- Task details
Scan the records for "loadFar". Report each line that includes it.

START Task inputs

/-- `ICINV` (R160). -/
def execIcinv (h : Ctl) (a : Src) (ofs : BitVec 16) (scope : BitVec 3) (s : State) : Host.Outcome State Fault Refusal :=
  issue 0x409 h { Req.none with srcs := a.rng 2 } (fun i s =>
    let x := s.d.wave i.w
    let ea := a.ea ofs x
    match s.checks i (lanesOf i.act) ea 1 1 .write false with
    | .error r => r
    | .ok (ps, s) =>
      let s := if 4 ≤ scope.toNat && i.act ≠ 0 then s.withD (·.tellDies (dieOf i.core)) else s
      .ok (Eff.plain (ps.foldl (fun s p => s.withD (·.dropBlocks i.core (ea p.1).toNat scope.toNat)) s))) s

/-- `IFENCE` (R160). -/
def execIfence (h : Ctl) (s : State) : Host.Outcome State Fault Refusal :=
  issue 0x40A h Req.none (fun i s => if i.act ≠ 0 && !s.d.ifenceReady i.w then .hold s .ifence else .ok (Eff.plain s)) s

/-- After a release fence no access of the wave is performed until its reads before the fence are bound (R275). -/
def Device.holdReads (d : Device) (uid : Nat) : Device :=
  { d with
    late := d.late.map (fun l => if l.uid == uid then { l with blocks := BitVec.allOnes 32 } else l)
    qwaits := d.qwaits.map (fun q => if q.uid == uid && !q.enq then { q with blocks := BitVec.allOnes 32 } else q) }

/-- `FENCE` (R161): a release pushes the scope-local copies; a line that cannot be written raises the write-back fault (R361). -/
def execFence (h : Ctl) (scope order : BitVec 3) (s : State) : Host.Outcome State Fault Refusal :=
  issue 0x40B h Req.none (fun i s =>
    if i.act = 0 then .ok (Eff.plain s)
    else
      let rel := 2 ≤ order.toNat
      let s := if rel then s.release i scope.toNat else s
      match (if rel then s.unwritten i scope.toNat else none) with
      | some f => s.wbRes f
      | none =>
        if s.d.fenceReady i.w order.toNat scope.toNat then
          .ok (Eff.plain (if rel then s.withD (·.holdReads (s.d.wave i.w).uid) else s))
        else .hold s (.fence order.toNat scope.toNat)) s

/-! ### Reader sets -/

/-- `RSMK` (R155). -/
def execRsmk (h : Ctl) (d : Opnd) (a b : Src) (keep : BitVec 2) (lvl : BitVec 3) (s : State) : Host.Outcome State Fault Refusal :=
  alu 0x440 2 h d 2 [a.rng 1, b.rng 1]
    (fun x l =>
      let m := (a.w x l).toNat
      let c := (b.w x l).toNat
      let v := lvl.toNat * 2 ^ 61 + keep.toNat * 2 ^ 38
      match lvl.toNat with
      | 0 => v + field c 7 2 * 2 ^ 56 + field c 2 5 * 2 ^ 48 + field c 0 2 * 2 ^ 46
      | 1 => v + field c 7 2 * 2 ^ 56 + field c 2 5 * 2 ^ 48 + m % 16
      | 2 => v + field c 7 2 * 2 ^ 56 + m % 2 ^ 18
      | 3 => v + m % 16
      | _ => v) s

/-- The new set of an `RSREV` (R157); none when the line is left as it is. MODE 0 REPLACE, 1 ADD, 2 DEMOTE. -/
def revise (mode : Nat) (set : W64) (cur : Option Park) : Option W64 :=
  if setLvl set = 5 then none
  else match mode, cur with
    | 0, _ => some set
    | _, none => none
    | 1, some p =>
      if setLvl set = 4 then some setAll
      else
        let has (c : Nat) : Bool := setHas p.set c || setHas set c
        some (coverAt (coverLvl has) (setKeep set) has)
    | _, some p =>
      if setLvl set = 4 then some setAll
      else if setLvl set ≤ p.lvl then none
      else some (coverAt (setLvl set) (setKeep set) (setHas p.set))

/-- `RSREV` of the line at one lane's place, whose address in the context is `va` (R157). -/
def St.reviseLine (s : St) (i : Iss) (mode : Nat) (set va : W64) (p : Place) : St :=
  match p with
  | .dev pa _ =>
    match revise mode set (s.d.parks.get none (lineOf pa)) with
    | some n => s.withD (fun d => (d.place i.core i.asid i.slot (lineOf pa) (lineOf va.toNat) n).1)
    | none => s
  | _ => s

/-- `RSREV` (R157). -/
def execRsrev (h : Ctl) (a b : Src) (ofs : BitVec 16) (mode : BitVec 2) (s : State) : Host.Outcome State Fault Refusal :=
  issue 0x441 h { Req.none with srcs := a.rng 2 } (fun i s =>
    let x := s.d.wave i.w
    let ea := a.ea ofs x
    let set := x.nreg b.o.idx
    match s.checks i (lanesOf i.act) ea 1 1 .write false with
    | .error r => r
    | .ok (ps, s) =>
      if i.act ≠ 0 && !setOk set then ctrlRes 17 0 i.act 0
      else s.boundFirst i x ea 1 ps <| s.storedFirst i x ea ps
        (.ok { Eff.plain (ps.foldl (fun s p => s.reviseLine i mode.toNat set (ea p.1) p.2) s) with pub := i.act != 0 })) s
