/-- The bytes of a source range, which may cross lines: the first failure, or the value (R317). -/
def St.srcBytes (s : St) (c : Copy) (va : Nat) : Nat → Except (Nat × MErr ⊕ BitVec 8) Nat
  | 0 => .ok 0
  | n + 1 =>
    match s.locate c.blk (BitVec.ofNat 64 va) .read with
    | .error e => .error (.inl (va, e))
    | .ok p =>
      match s.readErr p with
      | some k => .error (.inr k)
      | none => (s.srcBytes c (va + 1) n).map (fun v => (s.loadFar c.core p 1).1 + 256 * v)

/-- The lines of a source range are read: as `LDF` reads, with the clocks that come with them; a read of a parked line by an undeclared core counts
one park-serve event. The translations used stay in the slice's cache (R304, R317, R370). -/
def St.srcTouch (s : St) (c : Copy) (va n : Nat) : St :=
  let asid := (s.d.block c.blk).asid
  (if lineOf va = lineOf (va + n - 1) then [va] else [va, va + n - 1]).foldl (fun s a => match s.locate c.blk (BitVec.ofNat 64 a) .read with
    | .ok (.dev pa e) =>
      let s := if (s.undeclared c.core (.dev pa e)).isSome then s.withD (·.pmc asid c.core 11 1) else s
      ((s.loadFar c.core (.dev pa e) 1).2).cacheTlb (sliceOf c.core) asid a
    | .ok (.host pa) => (s.meetAt c.core (.host pa)).cacheTlb (sliceOf c.core) asid a
    | .ok p => s.meetAt c.core p
    | _ => s) s

/-- What the source row of a `GATH` meets in the tiles of a scratchpad (R438): the tile to count while it is read, or an error. -/
def St.rowSource (s : St) (c : Copy) (sr : Nat) : Except Unit (Option (Nat × Nat)) :=
  if c.kind ≠ 1 || c.rowRead.isSome then .ok none
  else match s.d.rowLie c.blk sr c.rowlen with
    | .error _ => .error ()
    | .ok none => .ok none
    | .ok (some (b, t)) => if ((s.d.block b).tile t).state = 2 then .ok (some (b, t)) else .error ()

/-- The row is counted in a tile that it is read from. -/
def St.countRow (s : St) (c : Copy) (t : Option (Nat × Nat)) : Copy × St :=
  match t with
  | none => (c, s)
  | some (b, t) => ({ c with rowRead := some (b, t) }, s.withD (·.updTile b t (fun x => { x with nrd := x.nrd + 1 })))

/-- What stops the read of a row's index: a failed walk or address, an error of the data (R219). -/
def St.idxStops (s : St) (c : Copy) : Option St :=
  if (c.kind ≠ 1 && c.kind ≠ 2) || c.idxv.isSome then none
  else
    let va := c.idxVa c.row
    match s.locate c.blk (BitVec.ofNat 64 va) .read with
    | .error e => some (s.copyAddr c va e)
    | .ok p => (s.readErr p).map (fun k => s.copyFail c (c.detail k va))

/-- A segment of a `CPY`, `GATH` or `SCAT` lands at its destination (R215, R216, R369 to R371). -/
def St.segmentAt (s : St) (c : Copy) (ds dva n v : Nat) : St :=
  match s.locate c.blk (BitVec.ofNat 64 dva) .write with
  | .error e => s.copyAddr c dva e
  | .ok p =>
    match s.writeErr p with
    | some k => s.copyFail c (c.detail k dva)
    | none =>
      let past := match p with
        | .scratch k o => decide ((s.d.block k).scrsz < o + n)
        | _ => false
      if past then s.copyFail c (c.detail 5 dva)
      else match s.rowTile c ds with
        | .error _ => s.copyFail c (c.detail 13 dva)
        | .ok t =>
          let s := (t.toList.foldl (fun s e => s.withD (·.nfillUp e.1 e.2)) s).cacheTlb (sliceOf c.core) (s.d.block c.blk).asid dva
          let r := s.landAt { c with fills := c.fills ++ t.toList } dva p n v
          let q := r.2.copyCount r.1 n
          q.2.copyStep (q.1.next n)

/-- A segment of an `MCAST` lands at every member that it reaches, in ascending slot order (R217, R372). -/
def St.segmentCast (s : St) (c : Copy) (dva n v : Nat) : St :=
  let r := (c.reached.map (·.2)).foldl (St.landMember c dva n v) (c, s)
  r.2.copyStep { (r.1.next n) with bytes := c.bytes + n * c.reached.length }

/-- The next segment of an active copy: its source is read, and it lands. -/
def St.segmentDo (s : St) (c : Copy) (sr ds : Nat) : St :=
  let dva := (ds + c.seg) % 2 ^ 64
  let n := segLen ds c.rowlen c.seg
  let sva := (sr + c.seg) % 2 ^ 64
  match s.rowSource c sr with
  | .error _ => s.copyFail c (c.detail 13 sr)
  | .ok t =>
    match s.srcBytes c sva n with
    | .error (.inl (va, e)) => s.copyAddr c va e
    | .error (.inr k) => s.copyFail c (c.detail k sva)
    | .ok v =>
      let s := if c.seg = 0 && (c.kind = 1 || c.kind = 2) then s.srcTouch c (c.idxVa c.row) 4 else s
      let r := (s.srcTouch c sva n).countRow c t
      if c.kind = 3 then r.2.segmentCast r.1 dva n v else r.2.segmentAt r.1 ds dva n v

END Task inputs

- Solution
      | none => (s.srcBytes c (va + 1) n).map (fun v => (s.loadFar c.core p 1).1 + 256 * v)
      ((s.loadFar c.core (.dev pa e) 1).2).cacheTlb (sliceOf c.core) asid a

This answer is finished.